[Work instruction] Beginning with the first line of the entries below, quote each line until you reach and include the line with "theorem headerComplete_portBlind : PortBlind".

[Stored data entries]
::::::::::
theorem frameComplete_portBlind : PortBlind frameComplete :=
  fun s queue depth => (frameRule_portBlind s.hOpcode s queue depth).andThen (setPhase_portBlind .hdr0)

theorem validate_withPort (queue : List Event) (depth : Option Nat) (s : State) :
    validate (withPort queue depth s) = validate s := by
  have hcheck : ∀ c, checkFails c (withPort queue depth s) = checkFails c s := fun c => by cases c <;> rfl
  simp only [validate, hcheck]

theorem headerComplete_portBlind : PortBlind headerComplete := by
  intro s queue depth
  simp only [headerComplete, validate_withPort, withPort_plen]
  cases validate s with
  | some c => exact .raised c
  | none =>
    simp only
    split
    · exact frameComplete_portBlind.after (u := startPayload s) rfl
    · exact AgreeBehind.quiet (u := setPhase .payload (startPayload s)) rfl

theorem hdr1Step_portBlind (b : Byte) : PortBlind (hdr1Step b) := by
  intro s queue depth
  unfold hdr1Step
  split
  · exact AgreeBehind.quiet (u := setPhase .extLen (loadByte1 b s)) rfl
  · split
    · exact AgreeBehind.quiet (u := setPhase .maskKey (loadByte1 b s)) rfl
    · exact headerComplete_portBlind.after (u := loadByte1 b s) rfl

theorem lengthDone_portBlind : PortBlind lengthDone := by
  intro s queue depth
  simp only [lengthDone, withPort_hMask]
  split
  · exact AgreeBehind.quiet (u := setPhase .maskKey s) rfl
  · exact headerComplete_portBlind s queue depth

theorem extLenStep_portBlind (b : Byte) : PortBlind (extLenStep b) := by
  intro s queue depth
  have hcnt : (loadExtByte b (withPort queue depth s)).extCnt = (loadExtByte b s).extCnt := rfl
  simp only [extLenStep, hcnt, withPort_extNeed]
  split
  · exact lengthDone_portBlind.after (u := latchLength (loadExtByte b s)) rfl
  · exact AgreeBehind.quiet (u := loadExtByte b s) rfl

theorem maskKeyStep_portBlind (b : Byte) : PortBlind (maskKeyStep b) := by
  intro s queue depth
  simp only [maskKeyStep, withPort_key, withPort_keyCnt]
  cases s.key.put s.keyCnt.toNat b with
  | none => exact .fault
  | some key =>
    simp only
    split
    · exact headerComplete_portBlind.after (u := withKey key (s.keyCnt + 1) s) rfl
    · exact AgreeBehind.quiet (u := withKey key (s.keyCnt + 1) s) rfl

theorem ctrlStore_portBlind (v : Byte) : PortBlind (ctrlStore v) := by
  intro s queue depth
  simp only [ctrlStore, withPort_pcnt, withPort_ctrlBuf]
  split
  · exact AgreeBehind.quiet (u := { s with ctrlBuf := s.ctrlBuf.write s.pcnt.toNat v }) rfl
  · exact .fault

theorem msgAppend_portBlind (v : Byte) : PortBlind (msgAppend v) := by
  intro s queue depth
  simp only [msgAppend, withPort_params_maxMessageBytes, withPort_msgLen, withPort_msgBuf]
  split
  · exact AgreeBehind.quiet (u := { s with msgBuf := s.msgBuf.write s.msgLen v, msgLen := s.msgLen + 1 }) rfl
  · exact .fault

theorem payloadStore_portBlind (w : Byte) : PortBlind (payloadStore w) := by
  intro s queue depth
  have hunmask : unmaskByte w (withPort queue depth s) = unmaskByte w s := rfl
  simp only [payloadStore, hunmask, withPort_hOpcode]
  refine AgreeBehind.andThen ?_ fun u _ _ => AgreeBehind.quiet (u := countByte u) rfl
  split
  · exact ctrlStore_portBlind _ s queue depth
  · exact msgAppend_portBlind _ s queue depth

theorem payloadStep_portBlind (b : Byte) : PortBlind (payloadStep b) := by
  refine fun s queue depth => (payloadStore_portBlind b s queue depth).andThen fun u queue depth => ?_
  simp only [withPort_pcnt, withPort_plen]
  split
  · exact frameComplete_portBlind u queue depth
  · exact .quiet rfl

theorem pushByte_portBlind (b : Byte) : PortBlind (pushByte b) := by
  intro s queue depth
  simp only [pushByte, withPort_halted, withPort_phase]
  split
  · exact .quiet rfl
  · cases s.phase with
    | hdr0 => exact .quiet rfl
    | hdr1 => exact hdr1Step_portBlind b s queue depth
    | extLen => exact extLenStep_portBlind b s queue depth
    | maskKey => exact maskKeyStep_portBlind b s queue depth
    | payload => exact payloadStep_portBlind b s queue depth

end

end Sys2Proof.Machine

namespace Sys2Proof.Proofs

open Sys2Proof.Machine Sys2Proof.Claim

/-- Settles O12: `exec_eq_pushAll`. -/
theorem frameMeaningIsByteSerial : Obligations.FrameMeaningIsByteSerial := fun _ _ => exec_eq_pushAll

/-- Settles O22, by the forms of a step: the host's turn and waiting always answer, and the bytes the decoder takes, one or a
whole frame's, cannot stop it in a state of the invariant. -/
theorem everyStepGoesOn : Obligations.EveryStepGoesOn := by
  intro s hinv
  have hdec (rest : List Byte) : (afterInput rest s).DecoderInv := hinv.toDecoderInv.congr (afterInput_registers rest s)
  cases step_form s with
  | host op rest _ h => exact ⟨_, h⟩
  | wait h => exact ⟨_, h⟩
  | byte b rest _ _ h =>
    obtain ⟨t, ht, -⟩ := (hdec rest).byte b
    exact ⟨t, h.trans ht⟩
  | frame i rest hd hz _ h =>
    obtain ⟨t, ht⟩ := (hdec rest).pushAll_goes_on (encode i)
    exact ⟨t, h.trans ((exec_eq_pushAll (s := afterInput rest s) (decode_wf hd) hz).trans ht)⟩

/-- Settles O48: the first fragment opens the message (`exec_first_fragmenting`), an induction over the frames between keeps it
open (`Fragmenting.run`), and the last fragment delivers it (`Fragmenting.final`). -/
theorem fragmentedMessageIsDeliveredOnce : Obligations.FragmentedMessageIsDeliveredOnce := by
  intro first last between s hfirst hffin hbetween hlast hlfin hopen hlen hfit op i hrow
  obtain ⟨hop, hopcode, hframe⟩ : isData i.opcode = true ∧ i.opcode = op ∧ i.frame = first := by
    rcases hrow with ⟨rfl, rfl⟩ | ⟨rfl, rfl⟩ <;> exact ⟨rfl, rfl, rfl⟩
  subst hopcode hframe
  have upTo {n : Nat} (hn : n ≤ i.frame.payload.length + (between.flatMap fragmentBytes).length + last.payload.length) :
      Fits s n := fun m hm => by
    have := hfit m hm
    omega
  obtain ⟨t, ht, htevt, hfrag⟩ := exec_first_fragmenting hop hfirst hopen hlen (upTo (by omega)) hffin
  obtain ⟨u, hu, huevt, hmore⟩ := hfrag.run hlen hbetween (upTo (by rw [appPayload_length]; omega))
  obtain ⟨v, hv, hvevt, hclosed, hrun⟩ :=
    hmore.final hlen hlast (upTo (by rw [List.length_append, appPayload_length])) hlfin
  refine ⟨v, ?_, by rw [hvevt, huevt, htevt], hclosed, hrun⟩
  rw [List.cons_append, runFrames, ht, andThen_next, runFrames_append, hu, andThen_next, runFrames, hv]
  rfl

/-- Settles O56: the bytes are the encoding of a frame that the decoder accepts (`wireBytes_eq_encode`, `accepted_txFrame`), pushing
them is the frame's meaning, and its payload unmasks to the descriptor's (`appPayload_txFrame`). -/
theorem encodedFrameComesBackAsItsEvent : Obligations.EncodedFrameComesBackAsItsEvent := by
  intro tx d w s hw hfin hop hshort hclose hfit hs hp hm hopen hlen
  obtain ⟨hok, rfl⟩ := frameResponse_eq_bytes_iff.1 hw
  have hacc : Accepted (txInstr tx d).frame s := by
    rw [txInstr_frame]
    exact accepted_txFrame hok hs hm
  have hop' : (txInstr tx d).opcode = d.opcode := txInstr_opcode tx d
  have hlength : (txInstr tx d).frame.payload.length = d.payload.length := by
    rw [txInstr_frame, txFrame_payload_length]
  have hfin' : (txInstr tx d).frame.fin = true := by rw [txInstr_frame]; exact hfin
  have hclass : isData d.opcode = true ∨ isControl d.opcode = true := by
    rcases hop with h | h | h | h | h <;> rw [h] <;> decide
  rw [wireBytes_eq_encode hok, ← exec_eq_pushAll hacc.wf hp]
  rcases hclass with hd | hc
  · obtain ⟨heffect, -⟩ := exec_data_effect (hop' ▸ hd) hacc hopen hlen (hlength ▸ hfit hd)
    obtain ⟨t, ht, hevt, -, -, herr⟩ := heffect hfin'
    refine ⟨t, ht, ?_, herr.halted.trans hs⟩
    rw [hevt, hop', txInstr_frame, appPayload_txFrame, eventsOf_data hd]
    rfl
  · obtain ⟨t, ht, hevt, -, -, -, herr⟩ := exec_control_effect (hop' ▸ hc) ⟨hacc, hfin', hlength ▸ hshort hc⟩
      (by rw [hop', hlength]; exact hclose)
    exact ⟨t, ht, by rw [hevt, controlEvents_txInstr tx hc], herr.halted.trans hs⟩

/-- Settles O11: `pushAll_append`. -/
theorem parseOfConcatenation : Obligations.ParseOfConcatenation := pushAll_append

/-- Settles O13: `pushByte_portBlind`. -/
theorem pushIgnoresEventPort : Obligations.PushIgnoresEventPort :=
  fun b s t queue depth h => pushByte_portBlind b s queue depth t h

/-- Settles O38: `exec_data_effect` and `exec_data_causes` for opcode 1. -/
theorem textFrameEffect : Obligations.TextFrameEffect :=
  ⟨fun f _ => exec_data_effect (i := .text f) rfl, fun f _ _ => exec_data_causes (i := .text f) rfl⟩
::::::::::
[Answer for this exercise]
theorem frameComplete_portBlind : PortBlind frameComplete :=
  fun s queue depth => (frameRule_portBlind s.hOpcode s queue depth).andThen (setPhase_portBlind .hdr0)

theorem validate_withPort (queue : List Event) (depth : Option Nat) (s : State) :
    validate (withPort queue depth s) = validate s := by
  have hcheck : ∀ c, checkFails c (withPort queue depth s) = checkFails c s := fun c => by cases c <;> rfl
  simp only [validate, hcheck]

theorem headerComplete_portBlind : PortBlind headerComplete := by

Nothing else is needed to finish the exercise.